Complaint levels show health of industry and market
The levels of resolved client complaints against financial service providers show that systems are working, but this could change with the tide of the markets, says Murray Weatherston.
Thursday, January 14th 2021, 6:10AM 2 Comments
by Daniel Smith
When the FSCL said that rising complaints was good news for financial services a few onlookers scratched their heads.
With the NZI PI insurance debacle fresh in many advisers' memory, some are thinking that rising complaints are proving insurers' fears that providing professional indemnity cover to advisers under the new regime may prove too risky.
But principal of Financial Focus, Murray Weatherston, says that the levels of complaint seen in New Zealand are actually relatively low. For the FSCL in 2020 there were only 298 investigations completed – 91 of which were settled, 103 discontinued and 44 resolved early by the participant.
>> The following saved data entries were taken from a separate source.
/-- What Reset Communication restores (Table 3-3, R97): transfers abort without answer, CAN sessions end and the
host mailbox's drops to open rank, the settings written to 0x2005 come into force, 0x1000-0x1FFF and
0x2005-0x2006 go back to their defaults (log 33). With 0x1016 its timed-out consumers end (R119). -/
def restoreComm (s : State) : State :=
  let s := clearAllOf (endSessions s false) 0x8130
  let n := applyPorts s.node
  let n := pdoRestart (odForget n fun i => (decide (0x1000 ≤ i) && decide (i ≤ 0x1FFF)) || i == 0x2005 || i == 0x2006)
  { s with node := { n with
    history := [], consumers := Vector.replicate 8 false,
    sessions := n.sessions.map fun x => { x with service := false } } }

/-- Reset communication on this node (Table 3-3): what it restores, then R89 from its step 2. -/
def resetComm (s : State) : State :=
  let s := restoreComm s
  bootUp { s with node.nmt := .initialisation }

/-! ## Sessions and login (R94 to R97) -/

def sessPort : Session → Option CanPort
  | .can p _ => some p
  | .host => none

def findSess (n : Node) (w : Session) : Option Sess := n.sessions.find? fun x => x.who == w

/-- The session of a client, created at open rank on its first access; none when its port already has
four (R94, R130; log 34). -/
def openSess (n : Node) (w : Session) : Option Node :=
  if (findSess n w).isSome then some n
  else
    match w with
    | .host => some { n with sessions := n.sessions ++ [{ who := w, service := false, challenge := none }] }
    | .can p _ =>
      if (n.sessions.filter fun x => sessPort x.who == some p).length < 4 then
        some { n with sessions := n.sessions ++ [{ who := w, service := false, challenge := none }] }
      else none

/-- The session has service rank. -/
def isService (n : Node) (w : Session) : Bool := (n.sessions.find? fun x => x.who == w).any fun x => x.service

def modSess (n : Node) (w : Session) (f : Sess → Sess) : Node :=
  { n with sessions := n.sessions.map fun x => if x.who = w then f x else x }

/-- A read of 0x2010: a fresh challenge, bound to the session (R95). -/
def newChallenge (s : State) (w : Session) : Bytes × State :=
  let c := toLE 8 (drawn s .challenge)
  (c, afterDraw { s with node := modSess s.node w fun x => { x with challenge := some c } })

/-- Login failures of a port within the last 60 s. -/
def recentFails (s : State) (p : CanPort) : List Nat :=
  (s.node.loginFails.get p).filter fun t => decide (s.pht.cycles < t + 60 * cyclesPerSecond)

/-- A failed login: counted; the fifth on a port within 60 s locks it and raises EMCY 0xFF01 (R96). -/
def loginFail (s : State) (w : Session) : State :=
  let t := { s with node.stats := vmod s.node.stats 2 (· + 1) }
  match sessPort w with
  | none => t
  | some p =>
    let f := recentFails s p ++ [s.pht.cycles]
    if f.length ≥ 5 then
      raiseStanding { t with node.loginFails := vput t.node.loginFails p [],
                             node.locked := vput t.node.locked p true }
        0xFF01 0xFF p.val [BitVec.ofNat 8 p.val]
    else { t with node.loginFails := vput t.node.loginFails p f }

def loginLocked (n : Node) (w : Session) : Bool :=
  match sessPort w with
  | some p => n.locked.get p
  | none => false

/-- Abort codes (Table 3-4). -/
def abRank : Nat := 0x06010000
def abLength : Nat := 0x06070010
def abRange : Nat := 0x06090030
def abState : Nat := 0x08000022
def abSub : Nat := 0x06090011
def abNone : Nat := 0x06020000
def abWo : Nat := 0x06010001
def abRo : Nat := 0x06010002
def abLate : Nat := 0x08000020
def abUnknown : Nat := 0x05040001
def abToggle : Nat := 0x05030000
def abTimeout : Nat := 0x05040000

/-- A write of 0x2011: the abort code, 0 for none, and the state. -/
def loginRespond (s : State) (w : Session) (rsp : Bytes) : Nat × State :=
  if loginLocked s.node w then (0x08000022, s)
  else
    match (findSess s.node w).bind (fun x => x.challenge) with
    | none => (0x08000000, loginFail s w)
    | some c =>
      if rsp = (hmacSha256 s.otp.serviceKey c).take 8 then
        (0, { s with node := modSess s.node w fun x => { x with service := true, challenge := none } })
      else (0x08000000, loginFail s w)

/-- A write of 0x2012: 0 logs out, anything else is out of range. -/
def logoutWrite (s : State) (w : Session) (v : Nat) : Nat × State :=
  if v = 0 then (0, { s with node := modSess s.node w fun x => { x with service := false } })
  else (0x06090030, s)

/-- A session is served: the host mailbox's while PCIe is up, a CAN client's while USDO runs on a port that
is not silent or bus-off (Table 3-3, R86, R126). -/
def sessServed (s : State) : Session → Bool
  | .host => pcieUp s
  | .can p _ => nmtServes s.node && !nodeSilent s.node && !s.node.busOff.get p

/-! ## Answers -/

/-- A DICT_RSP-layout record for the host mailbox (R105, R125). -/
def hmbRecord (index sub : Nat) (a : Answer) : Bytes :=
  match a with
  | .data d =>
    if d.length ≤ 440 then toLE 2 index ++ [BitVec.ofNat 8 sub, 0] ++ toLE 4 d.length ++ d
    else toLE 2 index ++ [BitVec.ofNat 8 sub, 1] ++ toLE 4 0x05040005
  | .abort c => toLE 2 index ++ [BitVec.ofNat 8 sub, 1] ++ toLE 4 c

/-- The server's answer to a write: none, or an abort code. -/
def codeAnswer (code : Nat) : Answer := if code = 0 then .data [] else .abort code

/-- An answer leaves: the host's record into the host lane, which holds 8 (R43); a CAN client's frame while its
session is served, so that a silent or bus-off port sends none (R86, R127). -/
def answerOut (s : State) (w : Session) (index sub : Nat) (a : Answer) : State :=
  match w with
  | .host =>
    if s.cleatA.hostRsp.length < 8 then { s with cleatA.hostRsp := s.cleatA.hostRsp ++ [hmbRecord index sub a] }
    else s
  | .can _ _ => if sessServed s w then emit s (.dict w a) else s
Only 42 cases went all the way through to the end of the process.
Weatherston believes that these numbers reflect the health of the DRS systems and of the industry as a whole.
“The situation is clear. If the client has a complaint that the provider cannot deal with, then the consumer has the right to go free of charge to a dispute resolution scheme. The fact that the numbers are low means that the adviser industry is in good health.”
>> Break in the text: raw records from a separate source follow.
-- ==== Sys2Proof/Machine/Ram.lean ====
section
/-!
DEFINITION. The access control table's check (R510 to R518) and accesses to memory proper: DRAM, Loft,
TCMs, Cleat A ring entries and Cleat B slots (R381 to R395). Registers are reached in Bus.lean.
-/

namespace Sys2Proof.Machine

/-- Why a transaction ends in a bus error (R15, R382, R386, R389, R393, R425, R518). -/
inductive BusErr where
  | unmapped
  | planeOff
  | shroud
  | noRoute
  | ecc
  | act
  deriving DecidableEq, Repr

/-! ## ACT entries (Table 14-10) -/

def actBase (e : W128) : Nat := bits e.toNat 0 29 * 4096
def actPages (e : W128) : Nat := bits e.toNat 32 29
def actMask (e : W128) (bit : Nat) : Bool := e.getLsbD (64 + bit)

/-- An entry covers an address and names an initiator. -/
def actCovers (e : W128) (init a : Nat) : Bool :=
  decide (actBase e ≤ a) && decide (a < actBase e + actPages e * 4096) && actMask e init

/-- The governing entry of a byte: the highest-numbered that covers it and names the initiator (R510). -/
def actGovern (t : Tbl W128) (init a : Nat) : Option (Nat × W128) :=
  t.foldl (fun g e => if actCovers e.2 init a then some e else g) none

/-- Kinds of access, numbered as the denial log numbers them (R518). -/
def accLoad : Nat := 0
def accStore : Nat := 1
def accFetch : Nat := 2
def accAtomic : Nat := 3
def accQst : Nat := 4

/-- What an entry allows (R510). -/
def actAllows (e : W128) (acc : Nat) : Bool :=
  let r := e.getLsbD 96
  let w := e.getLsbD 97
  match acc with
  | 0 => r
  | 1 => w
  | 2 => e.getLsbD 98
  | 3 => r && w
  | _ => w && e.getLsbD 100

/-- The first byte of a transaction that is denied, with its governing entry's number or 0xFFFF. -/
def actDenied (t : Tbl W128) (init acc a : Nat) : Nat → Option (Nat × Nat)
  | 0 => none
  | n + 1 =>
    match actGovern t init a with
    | none => some (a, 0xFFFF)
    | some (k, e) => if actAllows e acc then actDenied t init acc (a + 1) n else some (a, k)

/-- A transaction is DEVICE when any of its bytes is governed by a DEVICE entry (R511). -/
def actDevice (t : Tbl W128) (init a : Nat) : Nat → Bool
  | 0 => false
  | n + 1 =>
    (match actGovern t init a with
      | some (_, e) => e.getLsbD 101
      | none => false) || actDevice t init (a + 1) n

/-- A denial: a 16-byte record in the log of 16, a count, and EMCY 0xFF08 at most once per second (R518). -/
def actDeny (s : State) (init acc entry a : Nat) : State :=
  let r : Bytes := [BitVec.ofNat 8 init, BitVec.ofNat 8 acc] ++ toLE 2 entry ++ toLE 6 a ++ [0, 0]
    ++ toLE 4 ((ntNow s.pht).toNat % 2 ^ 32)
  let l := s.act.log ++ [r]
  raiseLimited { s with act.log := l.drop (l.length - 16), act.denials := s.act.denials + 1 }
    0xFF08 0 0xFF [BitVec.ofNat 8 init]

/-- The ACT's answer to a transaction of n bytes: allowed, or the state with the denial recorded. No
initiator but the MGC reaches management space (R383). -/
def actCheck (s : State) (init acc a n : Nat) : Option State :=
  if mgmtBase ≤ a then some (actDeny s init acc 0xFFFF a)
  else
    match actDenied s.act.force init acc a n with
    | none => none
    | some (b, k) => some (actDeny s init acc k b)

/-- UNIT of an initiator whose check station a fence closes (R31); none for the others. -/
def initUnit (init : Nat) : Option Nat :=
  if init < 16 then some init
  else if init = 16 then some 0x10
  else if init = 18 then some 0x13
  else if init = 19 then some 0x18
  else if init = 20 then some 0x19
  else none

def initFenced (s : State) (init : Nat) : Bool :=
  match initUnit init with
  | some u => unitFenced s u
  | none => false

/-! ## Memory regions -/

/-- Usable DRAM bytes (R392). -/
def dramUsable (s : State) : Nat :=
  let f := Config.fittedGiB * 2 ^ 30
  if s.ddr.cfg.getLsbD 5 then f / 8 * 7 else f

def loftSize : Nat := 0x1800000
def loftHalf : Nat := 0xC00000

/-- An address lies in memory proper (not in a register block). -/
def isRam (a : Nat) : Bool :=
  decide (a < periBase) || (decide (c2mRing ≤ a) && decide (a < m2cRing + 0x1000))
    || (decide (clbSlots ≤ a) && decide (a < clbSlots + 0x20000))

/-- Why n bytes of memory proper at a cannot be reached, none when they can (R15, R382, R388, R392, R395). -/
def ramErr (s : State) (a n : Nat) : Option BusErr :=
  let last := a + (n - 1)
  if a < loftBase then
    if dramUsable s ≤ last then some .unmapped
    else if domUp s 14 && s.ddr.ready && !s.ddr.exiting then none else some .planeOff
  else if a < tcmBase then
    let o := last - loftBase
    if loftSize ≤ o then some .unmapped
    else if !domUp s 12 then some .planeOff
    else if loftHalf ≤ o && !domUp s 13 then some .planeOff else none
  else if a < periBase then
    let o := (a - tcmBase) % 0x200000
    let c := (a - tcmBase) / 0x200000
    if 16 ≤ c then some .unmapped
    else if o + n ≤ 0x100000 ∨ (0x100000 ≤ o ∧ o + n ≤ 0x120000) then
      (if domUp s (sparDom (Fin.ofNat 16 c)) then none else some .planeOff)
    else some .unmapped
  else if c2mRing ≤ a ∧ last < m2cRing + 0x1000 then none
  else if clbSlots ≤ a ∧ last < clbSlots + 0x20000 then
    (if domUp s 11 then none else some .planeOff)
  else some .unmapped

/-- A granule of 64 bytes is touched by n bytes at a. -/
def touches (granule a n : Nat) : Bool := decide (granule * 64 < a + n) && decide (a < granule * 64 + 64)

/-- A write of n bytes at a, by whatever initiator, ends the home reservations on the granules it touches
(R417). -/
def noteHomeWrite (s : State) (a n : Nat) : State :=
  { s with fab.homeRes := s.fab.homeRes.filter fun r => !touches r.2.2 a n }

/-- A hart's reservation is lost. -/
def dropResv (s : State) (h : HartId) : State :=
  { s with mast.harts := vmod s.mast.harts h fun x => { x with resv := none } }

/-- A write of n bytes at a by a hart, the PCIe endpoint or an Ethernet MAC ends the harts' reservations on
the granules it touches (R345). -/
def noteMastWrite (s : State) (a n : Nat) : State :=
  { s with mast.harts := s.mast.harts.map fun x =>
      match x.resv with
      | some (.own g) => if touches g a n then { x with resv := none } else x
      | _ => x }

/-- A checked read of memory proper by an initiator. -/
def ramRead (s : State) (init a n : Nat) : Except BusErr Bytes × State :=
  if initFenced s init then (.error .act, s)
  else
    match actCheck s init accLoad a n with
    | some t => (.error .act, t)
    | none =>
      match ramErr s a n with
      | some e => (.error e, s)
      | none => (.ok (s.rd a n), s)

/-- A checked write of memory proper by an initiator; a refused write changes no byte. -/
def ramWrite (s : State) (init a : Nat) (bs : Bytes) : Option BusErr × State :=
  if initFenced s init then (some .act, s)
  else
    match actCheck s init accStore a bs.length with
    | some t => (some .act, t)
    | none =>
      match ramErr s a bs.length with
      | some e => (some e, s)
      | none => (none, noteHomeWrite (s.wr a bs) a bs.length)

/-! ## The ACT's own registers and changes (R513, R514) -/

def actLive (a : Act) : Tbl W128 := if a.bank then a.bank1 else a.bank0
def actShadow (a : Act) : Tbl W128 := if a.bank then a.bank0 else a.bank1

/-- A live entry is written whole; the stations have not applied it yet. -/
def actWriteLive (a : Act) (k : Nat) (e : W128) : Act :=
  let b := if a.bank then { a with bank1 := Tbl.write (fun _ => 0) a.bank1 k e }
           else { a with bank0 := Tbl.write (fun _ => 0) a.bank0 k e }
  { b with pend := true }

def actWriteShadow (a : Act) (k : Nat) (e : W128) : Act :=
  if a.bank then { a with bank0 := Tbl.write (fun _ => 0) a.bank0 k e }
  else { a with bank1 := Tbl.write (fun _ => 0) a.bank1 k e }

/-- COMMIT swaps the banks. -/
def actCommit (a : Act) : Act := { a with bank := !a.bank, pend := true }

/-- COPY copies the live bank into the shadow bank. -/
def actCopy (a : Act) : Act := if a.bank then { a with bank0 := a.bank1 } else { a with bank1 := a.bank0 }

/-- Every station has applied the pending change. -/
def actApply (a : Act) : Act := { a with force := actLive a, pend := false }

/-! ## Cleat C reports and fences (R28 to R31) -/

/-- CLC_LOST after a lost report; the bits of unused codes 0x1C-0x1F are never set. -/
def lostBit (lost : BitVec 40) (unit : Byte) : BitVec 40 :=
  if unit.toNat < 40 ∧ ¬ (0x1C ≤ unit.toNat ∧ unit.toNat ≤ 0x1F) then lost ||| (1#40 <<< unit.toNat) else lost

/-- A report enters the FIFO, or sets its unit's bit of CLC_LOST when the FIFO is full (R29). -/
def cleatCPut (s : State) (r : Report) : State :=
  if s.cleatC.fifo.length < 32 then { s with cleatC.fifo := s.cleatC.fifo ++ [r] }
  else { s with cleatC.lost := lostBit s.cleatC.lost r.unit }

/-- The fence sequencer asserts a unit's line (R30). -/
def fenceLine (s : State) (unit : Nat) : State :=
  { s with cleatC.lines := s.cleatC.lines ||| (1#40 <<< unit) }

end Sys2Proof.Machine
end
One caveat that Weatherston adds: “Given the ways the investment markets have been performing it is very hard to see why any consumer would have anything to complain about regarding investment advice.”
Weatherston believes that when analysing the performance of the DRS it is important to remember that the markets have largely been kind. “It’s hard to complain when you are not losing money. It will be interesting to see, if markets turn, if that will lead to an increase in disputes.”
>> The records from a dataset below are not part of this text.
/-- PERT kind 6 flips a byte of every EVERY-th frame of its context (R541). -/
def pertFlip (s : State) (n : Nat) : Option (Nat × Byte) × State :=
  let p := s.pert.params.get 6
  if s.pert.active.get 6 && fieldLE p 4 2 == n then
    let c := ctxOf s n
    if (byteAt p 11).toNat ≤ c.flipCount + 1 then
      (some (fieldLE p 6 4, byteAt p 10), ctxPut s n { c with flipCount := 0 })
    else (none, ctxPut s n { c with flipCount := c.flipCount + 1 })
  else (none, s)

/-- JPEG_DECODE_START. -/
def execJpegDecodeStart (j : CanPort) (s : State) : Host.Outcome State Fault Refusal :=
  if jduUp s j && (s.cap.jdu.get j).isNone then
    match s.cap.jpegQ.find? (jpegMayStart s) with
    | none => .next s
    | some f =>
      let (fl, t) := pertFlip s f.ctx
      .next { t with cap.jpegQ := s.cap.jpegQ.erase f, cap.jdu := vput t.cap.jdu j (some { f with flip := fl }) }
  else .next s

/-- The bytes a JDU reads of a frame. -/
def jpegBytes (s : State) (f : JduJob) : Bytes :=
  let b := s.rd ((ctxOf s f.ctx).slotAddr f.slot + 128) f.len
  match f.flip with
  | some (o, m) => overwrite b o [byteAt b o ^^^ m]
  | none => b

/-- Points per block edge at a SCALE (R158). -/
def blockEdge (c : Ctx) : Nat := 8 / 2 ^ c.scale

/-- A restart interval's MCUs lie wholly outside the ROI rows (R166). -/
def outsideRoi (c : Ctx) (i : JpegInfo) (r : Roi) (first n : Nat) : Bool :=
  let edge := blockEdge c * (i.mcuH / 8)
  decide ((first + n - 1) / i.mcuCols < r.y0 / edge) || decide ((r.y0 + r.h - 1) / edge < first / i.mcuCols)

/-- Every MCU of the frame a JDU holds. -/
def jduScan (s : State) (f : JduJob) : List McuRes :=
  let c := ctxOf s f.ctx
  decodeScan (jpegBytes s f) f.gaps f.info (outsideRoi c f.info (slotRoi s f.ctx f.slot))

/-- The MCU of a pixel of the scaled image is damaged. -/
def pixelDamaged (c : Ctx) (i : JpegInfo) (rs : List McuRes) (y x : Nat) : Bool :=
  match rs[y / (blockEdge c * (i.mcuH / 8)) * i.mcuCols + x / (blockEdge c * (i.mcuW / 8))]? with
  | some (.bad _) => true
  | _ => false

/-- One pixel of a decoded row, converted and normalised, or concealed. -/
def jduPixel (s : State) (f : JduJob) (rs : List McuRes) (r : Roi) (y x : Nat) : Bytes :=
  let c := ctxOf s f.ctx
  if pixelDamaged c f.info rs (r.y0 + y) (r.x0 + x) then
    concealPixel s f.ctx f.slot y x (blockEdge c * (f.info.mcuH / 8))
  else
    let smp := fun k =>
      if k = 0 ∨ f.info.comps = 3 then pixelSample f.info rs (blockEdge c) c.ups k (r.x0 + x) (r.y0 + y) else 128
    pixelBytes (normSet s c.nset) c.lanes (colourOf c.colour (smp 0) (smp 1) (smp 2))

/-- The next tensor row is stored, then the decoded-row count advances (R158); a row that PREV had to fill with
grey sets its flag (R161). -/
def jduRow (s : State) (f : JduJob) : State :=
  let c := ctxOf s f.ctx
  let r := slotRoi s f.ctx f.slot
  let rs := jduScan s f
  let t := jduStore s (rowAddr c f.slot f.row) ((List.range r.w).flatMap fun x => jduPixel s f rs r f.row x)
  let t := if (List.range r.w).any fun x => pixelDamaged c f.info rs (r.y0 + f.row) (r.x0 + x)
    then notePrevGrey t f.ctx f.slot else t
  jduStore t (c.slotAddr f.slot + 0x44) (toLE 4 (f.row + 1))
The confusion around what the numbers of complaints means for the industry stems from a misunderstanding of the way the systems work, Weatherson says.
“Some people think that the consumer can go straight to the DRS to make their complaint, that is not the case. The consumer has to go to the adviser first, and only if they can’t get a solution there can they then approach the scheme.
“Many people don’t understand that to even get to the DRS there has to be a complaint that has not been settled through the adviser-client channels.”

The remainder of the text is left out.